WHAT YOU HAVE TO DO: Output only the span of lines that begins at the line containing "def ldDst (d : List Byte) : Nat := leAt d 8 8" and ends at the last line of the data, both included, exactly as they appear.

[DATA FOR THIS EXERCISE — start]

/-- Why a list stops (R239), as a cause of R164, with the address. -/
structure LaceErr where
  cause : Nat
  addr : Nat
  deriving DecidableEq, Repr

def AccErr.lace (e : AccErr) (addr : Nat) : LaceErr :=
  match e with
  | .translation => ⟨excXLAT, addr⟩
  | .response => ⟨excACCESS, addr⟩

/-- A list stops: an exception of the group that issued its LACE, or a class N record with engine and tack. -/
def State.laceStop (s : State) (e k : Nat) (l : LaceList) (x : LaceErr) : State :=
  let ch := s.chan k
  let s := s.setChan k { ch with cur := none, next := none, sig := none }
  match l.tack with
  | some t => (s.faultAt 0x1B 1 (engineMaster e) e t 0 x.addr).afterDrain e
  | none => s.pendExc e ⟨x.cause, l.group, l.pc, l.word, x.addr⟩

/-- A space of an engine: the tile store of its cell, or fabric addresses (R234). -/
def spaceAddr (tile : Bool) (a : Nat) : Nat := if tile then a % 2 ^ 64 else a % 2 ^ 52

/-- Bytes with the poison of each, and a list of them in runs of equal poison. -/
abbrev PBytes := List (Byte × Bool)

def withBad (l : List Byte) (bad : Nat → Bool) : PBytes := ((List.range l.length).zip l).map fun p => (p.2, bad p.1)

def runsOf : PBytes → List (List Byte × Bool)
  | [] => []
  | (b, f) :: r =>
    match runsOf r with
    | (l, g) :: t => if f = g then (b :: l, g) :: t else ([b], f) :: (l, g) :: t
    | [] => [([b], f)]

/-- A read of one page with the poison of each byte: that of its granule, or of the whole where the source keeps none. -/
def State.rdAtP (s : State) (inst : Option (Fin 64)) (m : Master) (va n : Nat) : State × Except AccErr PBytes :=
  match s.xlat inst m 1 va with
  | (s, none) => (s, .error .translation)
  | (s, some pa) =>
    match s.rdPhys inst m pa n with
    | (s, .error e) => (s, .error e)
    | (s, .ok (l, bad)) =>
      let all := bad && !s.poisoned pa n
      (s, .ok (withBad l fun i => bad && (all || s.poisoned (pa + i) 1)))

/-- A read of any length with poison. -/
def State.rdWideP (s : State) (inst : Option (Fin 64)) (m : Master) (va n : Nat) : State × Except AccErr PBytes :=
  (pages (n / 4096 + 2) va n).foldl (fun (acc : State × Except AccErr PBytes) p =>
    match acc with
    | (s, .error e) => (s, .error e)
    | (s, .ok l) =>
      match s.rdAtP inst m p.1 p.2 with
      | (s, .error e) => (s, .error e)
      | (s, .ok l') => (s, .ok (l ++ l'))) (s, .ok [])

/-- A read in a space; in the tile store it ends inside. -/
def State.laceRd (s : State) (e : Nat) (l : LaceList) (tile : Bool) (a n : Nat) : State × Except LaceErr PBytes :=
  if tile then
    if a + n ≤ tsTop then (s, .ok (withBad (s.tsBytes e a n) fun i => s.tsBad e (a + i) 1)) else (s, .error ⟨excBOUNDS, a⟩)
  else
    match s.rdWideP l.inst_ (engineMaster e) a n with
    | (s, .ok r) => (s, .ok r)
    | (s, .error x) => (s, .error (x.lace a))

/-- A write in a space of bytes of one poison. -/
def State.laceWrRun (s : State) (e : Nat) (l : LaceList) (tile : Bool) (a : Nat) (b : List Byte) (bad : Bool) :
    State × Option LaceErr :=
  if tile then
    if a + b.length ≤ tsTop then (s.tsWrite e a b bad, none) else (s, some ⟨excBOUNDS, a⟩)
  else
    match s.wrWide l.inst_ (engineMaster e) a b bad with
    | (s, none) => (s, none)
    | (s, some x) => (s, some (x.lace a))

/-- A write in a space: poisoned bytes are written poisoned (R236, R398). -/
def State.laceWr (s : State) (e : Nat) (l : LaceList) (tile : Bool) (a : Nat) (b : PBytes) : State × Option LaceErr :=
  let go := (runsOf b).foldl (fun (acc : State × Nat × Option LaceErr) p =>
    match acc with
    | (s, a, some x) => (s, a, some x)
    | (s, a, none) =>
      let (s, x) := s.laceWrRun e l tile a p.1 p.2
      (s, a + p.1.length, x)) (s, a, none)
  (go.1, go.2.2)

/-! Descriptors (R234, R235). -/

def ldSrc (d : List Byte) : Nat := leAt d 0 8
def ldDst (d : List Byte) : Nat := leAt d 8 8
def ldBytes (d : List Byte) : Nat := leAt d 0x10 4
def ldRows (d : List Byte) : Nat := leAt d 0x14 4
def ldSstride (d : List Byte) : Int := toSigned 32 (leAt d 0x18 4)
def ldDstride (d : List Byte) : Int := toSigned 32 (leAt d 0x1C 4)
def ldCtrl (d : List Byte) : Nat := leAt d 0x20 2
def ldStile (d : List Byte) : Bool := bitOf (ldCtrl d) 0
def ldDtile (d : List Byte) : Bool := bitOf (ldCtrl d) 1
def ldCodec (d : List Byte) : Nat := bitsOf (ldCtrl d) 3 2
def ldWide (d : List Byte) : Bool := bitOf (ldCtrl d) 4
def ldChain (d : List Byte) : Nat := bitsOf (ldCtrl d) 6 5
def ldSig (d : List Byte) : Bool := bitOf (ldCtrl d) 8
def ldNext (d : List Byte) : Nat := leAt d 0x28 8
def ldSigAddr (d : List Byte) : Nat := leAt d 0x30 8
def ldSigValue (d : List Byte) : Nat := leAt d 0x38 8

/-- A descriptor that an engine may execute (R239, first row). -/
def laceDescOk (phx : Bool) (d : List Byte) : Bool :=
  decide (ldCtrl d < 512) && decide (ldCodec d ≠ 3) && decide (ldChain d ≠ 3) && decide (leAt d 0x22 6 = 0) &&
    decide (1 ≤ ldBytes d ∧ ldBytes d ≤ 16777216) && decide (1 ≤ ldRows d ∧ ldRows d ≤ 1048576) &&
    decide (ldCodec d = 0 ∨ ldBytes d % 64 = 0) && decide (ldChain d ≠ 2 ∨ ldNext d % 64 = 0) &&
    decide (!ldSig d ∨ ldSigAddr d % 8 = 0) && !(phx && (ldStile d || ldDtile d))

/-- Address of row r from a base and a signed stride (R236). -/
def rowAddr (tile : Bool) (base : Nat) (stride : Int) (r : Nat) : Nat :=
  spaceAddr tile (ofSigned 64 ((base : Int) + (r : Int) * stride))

[DATA FOR THIS EXERCISE — finish]

SOLUTION BELOW:
def ldDst (d : List Byte) : Nat := leAt d 8 8
def ldBytes (d : List Byte) : Nat := leAt d 0x10 4
def ldRows (d : List Byte) : Nat := leAt d 0x14 4
def ldSstride (d : List Byte) : Int := toSigned 32 (leAt d 0x18 4)
def ldDstride (d : List Byte) : Int := toSigned 32 (leAt d 0x1C 4)
def ldCtrl (d : List Byte) : Nat := leAt d 0x20 2
def ldStile (d : List Byte) : Bool := bitOf (ldCtrl d) 0
def ldDtile (d : List Byte) : Bool := bitOf (ldCtrl d) 1
def ldCodec (d : List Byte) : Nat := bitsOf (ldCtrl d) 3 2
def ldWide (d : List Byte) : Bool := bitOf (ldCtrl d) 4
def ldChain (d : List Byte) : Nat := bitsOf (ldCtrl d) 6 5
def ldSig (d : List Byte) : Bool := bitOf (ldCtrl d) 8
def ldNext (d : List Byte) : Nat := leAt d 0x28 8
def ldSigAddr (d : List Byte) : Nat := leAt d 0x30 8
def ldSigValue (d : List Byte) : Nat := leAt d 0x38 8

/-- A descriptor that an engine may execute (R239, first row). -/
def laceDescOk (phx : Bool) (d : List Byte) : Bool :=
  decide (ldCtrl d < 512) && decide (ldCodec d ≠ 3) && decide (ldChain d ≠ 3) && decide (leAt d 0x22 6 = 0) &&
    decide (1 ≤ ldBytes d ∧ ldBytes d ≤ 16777216) && decide (1 ≤ ldRows d ∧ ldRows d ≤ 1048576) &&
    decide (ldCodec d = 0 ∨ ldBytes d % 64 = 0) && decide (ldChain d ≠ 2 ∨ ldNext d % 64 = 0) &&
    decide (!ldSig d ∨ ldSigAddr d % 8 = 0) && !(phx && (ldStile d || ldDtile d))

/-- Address of row r from a base and a signed stride (R236). -/
def rowAddr (tile : Bool) (base : Nat) (stride : Int) (r : Nat) : Nat :=
  spaceAddr tile (ofSigned 64 ((base : Int) + (r : Int) * stride))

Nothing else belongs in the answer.